Many loyal Republicans opposed impeaching George W. Bush. So did most liberal and progressive activist groups, labor unions, peace organizations, churches, media outlets, journalists, pundits, organizers, and bloggers, not to mention most Democratic members of Congress, most Democrats dreaming of someday being in Congress, and — toward the end of the Bush presidency — most supporters of candidate Barack Obama or candidate Hillary Clinton.
Remarkably in the face of this opposition, a large percentage and often a majority of Americans told pollsters that Bush should be impeached. It’s not clear, however, that everyone understood why impeachment was needed. Some might have supported a successful impeachment of Bush and then turned around and tolerated identical crimes and abuses by a Democrat, assuming a Democrat managed to engage in them. But this is the point: whoever followed Bush’s impeachment would have been far less likely to repeat and expand on his tyrannical policies.
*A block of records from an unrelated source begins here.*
/-- Reads the words `7 - n` to 6 of a name field whose word 0 has been read, checking each byte (R2). -/
def Reading.nameWords (r : Reading) (off len : Nat) : Nat → List Byte → Except Ending (List Byte)
  | 0, acc => .ok acc
  | n + 1, acc => do
    let j := 6 - n
    let w ← r.word (off / 4 + j) off
    let here := nameBytesIn len j w
    match here.find? fun p => !isNameByte p.2 with
    | some p => .error (badDescriptor (off + p.1))
    | none => r.nameWords off len n (acc ++ here.map (·.2))

/-- Reads a name field (R2, R183): the length, then the bytes from the first to the last. -/
def Reading.name (r : Reading) (off : Nat) : Except Ending (List Byte) := do
  let w ← r.word (off / 4) off
  let len := (byteAt w 0).toNat
  requireField (decide (1 ≤ len) && decide (len ≤ 24)) off
  let here := nameBytesIn len 0 w
  match here.find? fun p => !isNameByte p.2 with
  | some p => .error (badDescriptor (off + p.1))
  | none => r.nameWords off len 6 (here.map (·.2))

/-- Scope codes (R183). -/
def scopeOfCode (b : Byte) : Option Scope :=
  if b = 1 then some .common else if b = 2 then some .group else none

/-- Kind codes of an export (R183). -/
def kindOfCode (b : Byte) : Option Kind :=
  if b = 1 then some .entry else if b = 2 then some .data else none

/-- Kind codes of an import (R183). -/
def expectedOfCode (b : Byte) : Option ExpectedKind :=
  if b = 1 then some .entry else if b = 2 then some .data else if b = 3 then some .any else none

/-- A coded field, or its fault. -/
def requireCode {α : Type} (code : Option α) (offset : Nat) : Except Ending α :=
  match code with
  | some x => .ok x
  | none => .error (badDescriptor offset)

/-- A segment record (R6, R19). -/
def Reading.segment (r : Reading) (off : Nat) : Except Ending Segment := do
  let base ← r.word (off / 4) off
  let length ← r.word (off / 4 + 1) (off + 4)
  requireField (decide (1 ≤ length.toNat) && decide (length.toNat ≤ 16777216)
    && decide (base.toNat + length.toNat ≤ 0x10000000)) off
  .ok { base, length }

/-- Segment records from `off` (R19). -/
def Reading.segments (r : Reading) : Nat → Nat → Except Ending (List Segment)
  | _, 0 => .ok []
  | off, n + 1 => do
    let g ← r.segment off
    let gs ← r.segments (off + 8) n
    .ok (g :: gs)

/-- An export record as read (R15). -/
structure ExportRecord where
  scope : Scope
  name : List Byte
  kind : Kind
  segment : Segment
  offset : Word
  deriving DecidableEq, Repr

/-- An export record at `off`, checked in reading order (R20). -/
def Reading.exportRecord (r : Reading) (segments : List Segment) (off : Nat) : Except Ending ExportRecord := do
  let name ← r.name off
  let w ← r.word (off / 4 + 7) (off + 0x1C)
  let scope ← requireCode (scopeOfCode (byteAt w 0)) (off + 0x1C)
  let kind ← requireCode (kindOfCode (byteAt w 1)) (off + 0x1D)
  let segment ← requireCode (segments[(byteAt w 2).toNat]?) (off + 0x1E)
  let offset ← r.word (off / 4 + 8) (off + 0x20)
  requireField (decide (offset.toNat < segment.length.toNat)) (off + 0x20)
  .ok { scope, name, kind, segment, offset }

/-- Bytes of a site's location (R6). -/
def Form.size : Form → Nat
  | .a32 => 4
  | .hi16 => 2
  | .lo16 => 2
  | .d16 => 2
  | .fld .. => 4

/-- Form codes, FLD's fields still to be read (R183). -/
def formOfCode (b : Byte) : Option Form :=
  if b = 1 then some .a32 else if b = 2 then some .hi16 else if b = 3 then some .lo16
  else if b = 4 then some .d16 else if b = 5 then some (.fld 0 0 0) else none

/-- The FLD fields of a site record's third word, checked in order; for the other forms they are ignored (R16, R21). -/
def fieldsOfForm (form : Form) (w : Word) (off : Nat) : Except Ending Form :=
  match form with
  | .fld .. => do
    let p := (byteAt w 0).toNat
    let n := (byteAt w 1).toNat
    let sh := (byteAt w 2).toNat
    requireField (decide (p ≤ 31)) (off + 0x08)
    requireField (decide (1 ≤ n) && decide (n ≤ 32) && decide (p + n ≤ 32)) (off + 0x09)
    requireField (decide (sh ≤ 15)) (off + 0x0A)
    .ok (.fld p n sh)
  | _ => .ok form

/-- A site record at `off`, checked in reading order (R21). -/
def Reading.site (r : Reading) (segments : List Segment) (off : Nat) : Except Ending Site := do
  let w ← r.word (off / 4) off
  let form ← requireCode (formOfCode (byteAt w 0)) off
  let index := (byteAt w 1).toNat
  let segment ← requireCode (segments[index]?) (off + 0x01)
  let offset ← r.word (off / 4 + 1) (off + 0x04)
  requireField (decide (offset.toNat + form.size ≤ segment.length.toNat)) (off + 0x04)
  requireField (decide ((segment.base.toNat + offset.toNat) % form.size = 0)) (off + 0x04)
  let fields ← r.word (off / 4 + 2) (off + 0x08)
  let form ← fieldsOfForm form fields off
  let addend ← r.word (off / 4 + 3) (off + 0x0C)
  .ok { segment := index, offset, form, addend, address := segment.base.toNat + offset.toNat }

/-- Site records from `off`. -/
def Reading.sites (r : Reading) (segments : List Segment) : Nat → Nat → Except Ending (List Site)
  | _, 0 => .ok []
  | off, n + 1 => do
    let x ← r.site segments off
    let xs ← r.sites segments (off + 16) n
    .ok (x :: xs)

/-- An import record as read (R15). -/
structure ImportRecord where
  scope : Scope
  name : List Byte
  expected : ExpectedKind
  sites : List Site
  deriving DecidableEq, Repr
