-- ==== Sys2Proof/Machine/Patch.lean ====
section
/-! DEFINITION. The Patch Engine: forms and their values, site transfers, walks and their faults (chapter 6). -/

namespace Sys2Proof.Machine

/-! ## Site values (R110 to R115) -/

/-- The global base of the segment that holds a site: its local address less its offset, in the own window (R110). -/
def Site.segmentBase (n : Station) (x : Site) : Word :=
  globalAddress n (x.address - x.offset.toNat)

/-- The value a site receives for a target, or none where it fails the form's fit test (R110 to R113). -/
def Site.encode (n : Station) (x : Site) (target : Word) : Option Word :=
  let v := target + x.addend
  match x.form with
  | .a32 => some v
  | .hi16 => some (v >>> 16)
  | .lo16 => some (v &&& 0xFFFF)
  | .d16 =>
    let d := v - x.segmentBase n
    if -32768 ≤ d.toInt ∧ d.toInt ≤ 32767 then some (d &&& 0xFFFF) else none
  | .fld _ width shift =>
    let f := v >>> shift
    if v.toNat % 2 ^ shift = 0 ∧ f.toNat < 2 ^ width then some f else none

/-- The trap stub address (R12, R115); a free value while no configuration record is held (log 22). -/
def State.stubAddress (s : State) : Word :=
  match s.config with
  | some c => c.stub
  | none => Config.unsetStub

/-- The stub encoding of a site: zero where the stub fails the fit test (R115). -/
def State.stubValue (s : State) (x : Site) : Word :=
  (x.encode s.number s.stubAddress).getD 0

/-- The compute pass for a binding: the values of the sites, or the index of the first that does not fit (R116). -/
def computeSites (n : Station) (target : Word) : Nat → List Site → Except Nat (List Word)
  | _, [] => .ok []
  | k, x :: xs =>
    match x.encode n target with
    | none => .error k
    | some v => do
      let vs ← computeSites n target (k + 1) xs
      .ok (v :: vs)

/-- The bits of the containing word a site replaces (R114). -/
def Site.newWord (x : Site) (old value : Word) : Word :=
  match x.form with
  | .a32 => value
  | .fld position width _ =>
    let mask : Word := BitVec.ofNat 32 ((2 ^ width - 1) * 2 ^ position)
    (old &&& ~~~mask) ||| ((value <<< position) &&& mask)
  | .hi16 => if x.address % 4 = 0 then (old &&& 0xFFFF) ||| (value <<< 16) else (old &&& 0xFFFF0000) ||| (value &&& 0xFFFF)
  | .lo16 => if x.address % 4 = 0 then (old &&& 0xFFFF) ||| (value <<< 16) else (old &&& 0xFFFF0000) ||| (value &&& 0xFFFF)
  | .d16 => if x.address % 4 = 0 then (old &&& 0xFFFF) ||| (value <<< 16) else (old &&& 0xFFFF0000) ||| (value &&& 0xFFFF)

/-- The containing word's address: the site's, rounded down to a multiple of 4 (R114). -/
def Site.wordAddress (x : Site) : Nat :=
  x.address - x.address % 4

/-- Local memory after a site transfer that completes (R114). -/
def State.siteWritten (s : State) (t : SiteTransfer) : State :=
  { s with mem := s.mem.setWord t.site.wordAddress (t.site.newWord (s.mem.word t.site.wordAddress) t.value) }

/-- Local memory after a site transfer whose write was not acknowledged: the site holds a free value, and the other bits of
its word, which belong to other sites or to none, are as they were (R122, R128; log 6). -/
def State.siteSpoilt (s : State) (t : SiteTransfer) : State :=
  { s.siteWritten { t with value := Config.unknownWord s.freeCount } with freeCount := s.freeCount + 1 }

/-- The locked transfer: a write for A32, a read then a write for the other forms. Answers whether it was acknowledged;
a read that fails leaves the word, a write that fails leaves an unknown value in the site (R114, R122). -/
def State.makeTransfer (s : State) (env : Env) (t : SiteTransfer) : State × Bool :=
  let a := t.site.wordAddress
  if t.site.form = .a32 then
    if acks env 0 a then (s.siteWritten t, true) else (s.siteSpoilt t, false)
  else if acks env 0 a then
    if acks env 1 a then (s.siteWritten t, true) else (s.siteSpoilt t, false)
  else (s, false)

/-! ## Walks (R109, R116 to R120) -/

/-- A reference's current value (R109). -/
def Ref.currentValue (r : Ref) : WalkValue :=
  match r.phase.binding? with
  | some b => .binding b
  | none => .stub

/-- A walk value as "sites reflect" (R119). -/
def WalkValue.asReflect : WalkValue → Reflect
  | .binding b => .binding b
  | .stub => .stub

/-- The walk is complete (R119): the reference leaves the queue, and enters BOUND if it holds a binding. -/
def State.completeWalk (s : State) (o : Owner) (v : WalkValue) : State :=
  let t := { s.setReflect o v.asReflect with patchQueue := s.patchQueue.erase o, walk := none }
  match v with
  | .binding b => t.setPhase o (.bound b)
  | .stub => t

/-- The write pass begins at site 1, whose transfer gets under way (R116, R117). -/
def State.beginWrites (s : State) (r : Ref) (v : WalkValue) (values : List Word) : State :=
  match r.sites, values with
  | x :: _, w :: _ =>
    { s with
      walk := some { ref := r.owner, value := v, pass := .write, next := 1, computed := values }
      transfer := some { site := x, value := w } }
  | _, _ => s.completeWalk r.owner v

/-- The stub walk of a reference (R115, R116). -/
def State.walkStub (s : State) (r : Ref) : State :=
  s.beginWrites r .stub (r.sites.map s.stubValue)

/-- The compute pass for a reference's current value, and what follows it: the write pass, or the FIT fault and the walk
of the stub encoding (R116, R121). -/
def State.computeWalk (s : State) (r : Ref) : State :=
  match r.phase.binding? with
  | none => s.walkStub r
  | some b =>
    match computeSites s.number b.target 1 r.sites with
    | .ok values => s.beginWrites r (.binding b) values
    | .error k =>
      ((s.setPhase r.owner (.faulted .fit)).post (.referenceFaulted r.owner .fit k)).walkStub r

/-- The write pass goes on to its next site (R117). -/
def State.nextSite (s : State) (w : Walk) (x : Site) : State :=
  { s with
    walk := some { w with next := w.next + 1 }
    transfer := some { site := x, value := w.computed.getD w.next 0 } }

/-- After a site of a walk has been written: the comparison before the next site, or at completion (R117 to R119). -/
def State.afterSite (s : State) (w : Walk) : State :=
  match s.ref? w.ref with
  | none => { s with walk := none, patchQueue := s.patchQueue.erase w.ref }
  | some r =>
    if r.currentValue ≠ w.value then s.computeWalk r
    else
      match r.sites[w.next]? with
      | some x => s.nextSite w x
      | none => s.completeWalk r.owner w.value

/-! ## BUS faults (R102, R122, R123) -/

/-- A BUS fault at site `k` of a reference (R122, R123): it leaves the patch queue and whatever phase it was in. -/
def State.busFault (s : State) (o : Owner) (k : Nat) : State :=
  let t := { s with
    walk := none
    patchQueue := s.patchQueue.erase o
    backlog := s.backlog.filter fun x => decide (x ≠ o) }
  (((t.setPhase o (.faulted .bus)).setReflect o .unknown).post (.referenceFaulted o .bus k)).freeEmptySlots

end Sys2Proof.Machine
end

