-- ==== Sys2Proof/Machine/Core.lean ====
section
/-! DEFINITION. The machine the host reads. -/

def Sys2Proof.core : Host.Core :=
  { State := Sys2Proof.Machine.State, Fault := Sys2Proof.Machine.Fault,
    Refusal := Sys2Proof.Machine.Refusal, step := Sys2Proof.Machine.step, reset := Sys2Proof.Machine.State.reset }
end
And the reason many of us wanted Bush impeached — as we said at the time — was to prevent that repetition and expansion, which we said was virtually inevitable if impeachment was not pursued.
Can You Hear Me Now?
“You just hate Republicans” was the most common argument against impeachment, but there were others. “It’s more important to elect someone different.” “Why do you want President Cheney?” “Why do you want President Pelosi?” “Why distract from good work?” “Why put the country through trauma?” “Why not focus on ending war?” “Why not do investigations?” “Why divide the Democrats?” “Why start a process that can’t succeed?” “Why destroy the Democratic Party the way impeaching Clinton destroyed the Republican Party?” We answered these questions as patiently as possible at great length and enormous repetition for years and years.
People pursued alternatives to impeachment, from spreading the word about how bad the crimes and abuses were, to pushing legislation to redundantly re-criminalize Bush’s criminal behavior, to promoting supposedly lesser-evil candidates, to promoting truly good candidates, to constructing ways to drop out of society and wash one’s hands of it. The trouble was that when you let a president spy without warrant, imprison without charge, torture, kill, lie, make war, operate in secret, rewrite laws, and persecute whistleblowers, you can predict — as we predicted for years — that the next president will adopt and build on the same policies. Nothing short of punishing the offender will deter the successor.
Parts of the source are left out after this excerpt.